[Extracted records Boundary: Start]

/-- The loop engine (R357–R382). -/
structure LoopEngine where
  /-- released from reset (R464); reset false -/
  released : Bool
  /-- LE_STATUS.engine_ok (R379, R381); reset 0 -/
  ok : Bool
  /-- LE_STATUS.phase, 2 bits (R370); reset start-up -/
  phase : EnginePhase
  /-- LE_STATUS.route, 2 bits: 0 store, 1 ballast, 2 both (R366); reset 0 -/
  route : Nat
  /-- the four loop slots (R357) -/
  slots : Vector Slot 4
  /-- injection that runs (R373) -/
  injection : Option InjRun
  /-- the capture buffer (R374) -/
  capture : Capture
  /-- absorb limit in W (R423); reset 0 -/
  absorb : Nat
  /-- bus voltage in mV, and bus draw and internal demand in W to the nearest watt below, of slot 0's last sample (R357, R359); reset 0 -/
  busMv : Int
  /-- bus draw in W of slot 0's last sample (R357) -/
  draw : Int
  /-- internal demand in W of slot 0's last sample (R359) -/
  demand : Int
  /-- store converter command of slot 0's last output, in W (R366); reset 0 -/
  command : ℚ
  /-- ballast demand in W of slot 0's last output (R366); reset 0 -/
  ballast : ℚ
  /-- I_cmd, the bus-side current command of the store converter, in A (R364); reset 0 -/
  iCmd : ℚ
  /-- the store converter has stopped for want of commands (R376); reset false -/
  convStopped : Bool
  deriving DecidableEq, Repr

/-! ## Sapwell energy store (13_sapwell_store.md) -/

/-- Store states (R389). -/
inductive StoreState where
  | isolated | precharge | connected | draining | drained | lockedOut
  deriving DecidableEq, Repr

/-- Why the store is locked out (R386, R397, R399). -/
inductive Lockout where
  | precharge | cellFault | measurement | tapOutside | secondTap
  deriving DecidableEq, Repr

/-- One cell (R388, R394, R405). -/
structure Cell where
  /-- reading in mV, 16 bits; reset 0 -/
  mv : Nat
  /-- reset false -/
  valid : Bool
  /-- the cell is in the pair the scan has found suspect (R394) -/
  inPair : Bool
  /-- the cell may be bled (R405) -/
  eligible : Bool
  /-- balancing of the cell is disabled (SAP_BAL.dis); reset false -/
  dis : Bool
  /-- its switch pair has failed the test (SAP_BAL.sw_fail); reset false -/
  swFail : Bool
  /-- held until a suspect scan is classified (R396); reset false -/
  held : Bool
  /-- capacitance estimate in 0.1 F (R384); reset 2500, the new value of Table: Cell and stack limits -/
  cap : Nat
  deriving DecidableEq, Repr

/-- A drain under way (R403). -/
structure Drain where
  /-- begun in LOCKED_OUT -/
  fromLocked : Bool
  /-- a lockout cause arose during it (R389) -/
  lockArose : Bool
  /-- energy returns to the bus (step 1) -/
  returning : Bool
  /-- power in W that returns to the bus, and its slope in W/s (R403, R363); 0 at the start -/
  watts : ℚ
  /-- slope in W/s of the returned power (R363) -/
  slope : ℚ
  deriving DecidableEq, Repr

/-- The energy store and its monitor. -/
structure Store where
  /-- SAP_STATUS.state (R389); reset ISOLATED -/
  state : StoreState
  /-- lockout recorded in the configuration partition, or a precharge latch (R389, R399); survives power cycles; reset none, DESIGN CHOICE (log 7) -/
  lockout : Option Lockout
  /-- drain under way (R403) -/
  drain : Option Drain
  /-- the bleed path runs, powered from the stack (R403); survives power cycles; reset false -/
  bleed : Bool
  /-- SAP_STATUS.drained (R403); survives power cycles; reset false -/
  drained : Bool
  /-- cells 1–14 -/
  cells : Vector Cell 14
  /-- independent stack measurement, mV (SAP_STACK.stack_mv); reset 0 -/
  stackMv : Nat
  /-- stack temperature sensors in °C (SAP_TEMP); reset 0 -/
  temps : Vector Int 4
  /-- stack ceiling in force, mV (SAP_STACK.ceiling_mv); reset 0 -/
  ceilingMv : Nat
  /-- SAP_STATUS.open_tap, 0 none (R398); reset 0 -/
  openTap : Nat
  /-- balancing is stopped on the whole stack (SAP_BAL.stack_stop, R395); reset false -/
  stackStop : Bool
  /-- C_min in 0.1 F and its cell (SAP_HEALTH); reset 0 -/
  cMin : Nat
  /-- cell with the least capacitance (SAP_HEALTH) -/
  weakest : Nat
  /-- SAP_ENERGY.present_j and usable_j; reset 0 -/
  presentJ : Nat
  /-- SAP_ENERGY.usable_j -/
  usableJ : Nat
  /-- end of life has been reported (R385); reset false -/
  endOfLife : Bool
  /-- cell monitor awake (R400, R401); reset false -/
  awake : Bool
  /-- a wake message has come and its full scan and check scan run (R401); reset false -/
  waking : Bool
  /-- Crown has yet to see that the monitor slept (R400); reset false -/
  slept : Bool
  /-- the sleep line went from released to asserted while the monitor was awake, and Heartwood has not tripped on it yet (R446); reset false -/
  fell : Bool
  /-- permission flags of the converter (R388); reset false -/
  chargeBlocked : Bool
  /-- discharge is not permitted to the converter (R388) -/
  dischargeBlocked : Bool
  /-- a suspect scan blocks charging until it is classified (R396); reset false -/
  suspect : Bool
  /-- cell and reading of the suspect scan, for the transient-reading record (R397) -/
  suspectCell : Nat
  /-- reading of the suspect scan (R397) -/
  suspectMv : Nat
  /-- the store converter follows its command (SAP_STATUS.following, R372); reset false -/
  following : Bool
  /-- scans since the last check scan, and whether the present scan is a check scan (R396); reset 0 -/
  scans : Nat
  /-- the present scan is a check scan (R396) -/
  check : Bool
  /-- the scan after this one is to be a check scan (R396) -/
  checkNext : Bool
  /-- readings of the last conversion window, the baseline of a check scan (R396); reset none -/
  baseline : List Nat
  /-- consecutive scans whose sum check failed (R397); reset 0 -/
  sumFails : Nat
  /-- the sum check of the present scan passed -/
  sumOk : Bool
  /-- slot parity: the parity with which the present scan's slots start, odd when true, turned at each scan (R393); reset false, DESIGN CHOICE (log 60) -/
  oddFirst : Bool
  /-- balancing slots done in the present scan (R393); reset 0 -/
  slotsDone : Nat
  /-- cell connected to the shuttle, 0 none (R392); reset 0 -/
  shuttle : Nat
  /-- no check scan has been classified since power-on (R398, R399); reset true -/
  fresh : Bool
  /-- a balancing switch test is due or restarts (R395, R404); reset false -/
  testDue : Bool
  /-- the connect has been asked for and precharge runs; SW_A has closed -/
  swAClosing : Bool
  /-- the STORE indicator's circuit lights it: the stack exceeds 33.0 V (R402, R326); survives power cycles; reset false, DESIGN CHOICE (log 203) -/
  lit : Bool
  /-- taps other than open_tap that check scans have found open and recorded (R398, R399); reset none -/
  tapsFound : List Nat
  /-- from the start of a scan until its conversion window closes, when no balancing runs (R392); reset false -/
  converting : Bool
  /-- the sum check of the scan before the present one passed (R397); reset false -/
  sumWas : Bool
  /-- a check scan was left unclassified: the next one whose own sum check passes classifies (R397); reset false -/
  recheck : Bool
  /-- scan pulses arrive from the monitor (R446, HWD_STATUS.monitor_ok); reset false -/
  pulsing : Bool
  /-- the converter discharges to hold the bus node in a dip (R404, R448); reset false -/
  holding : Bool
  deriving DecidableEq, Repr

/-! ## Power budgets and cooling (14_power_budget_thermal.md) -/

/-- A cap notice that is matched (R426). -/
structure Match where
  /-- sender's identifier -/
  sender : Nat
  /-- point asked (R426) -/
  point : Fin 8
  /-- microsecond at which it expires, none until further notice -/
  until_ : Option Nat
  /-- a collective boundary has come since, so that it applies -/
  applied : Bool
  deriving DecidableEq, Repr

/-- Steps of an ordered quiesce (R432). -/
inductive QuiesceStep where
  | draining | flushing
  deriving DecidableEq, Repr

/-- What stopped the module (R468, R479). -/
inductive StopCause where
  | busLoss | thermal | safe (code : Nat) | failedStart | restart
  deriving DecidableEq, Repr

[Extracted records Boundary: End]

§ Exercise prompt: Every line of the entries above that holds "internal" should be copied out.

§ Output for this exercise:
  /-- bus voltage in mV, and bus draw and internal demand in W to the nearest watt below, of slot 0's last sample (R357, R359); reset 0 -/
  /-- internal demand in W of slot 0's last sample (R359) -/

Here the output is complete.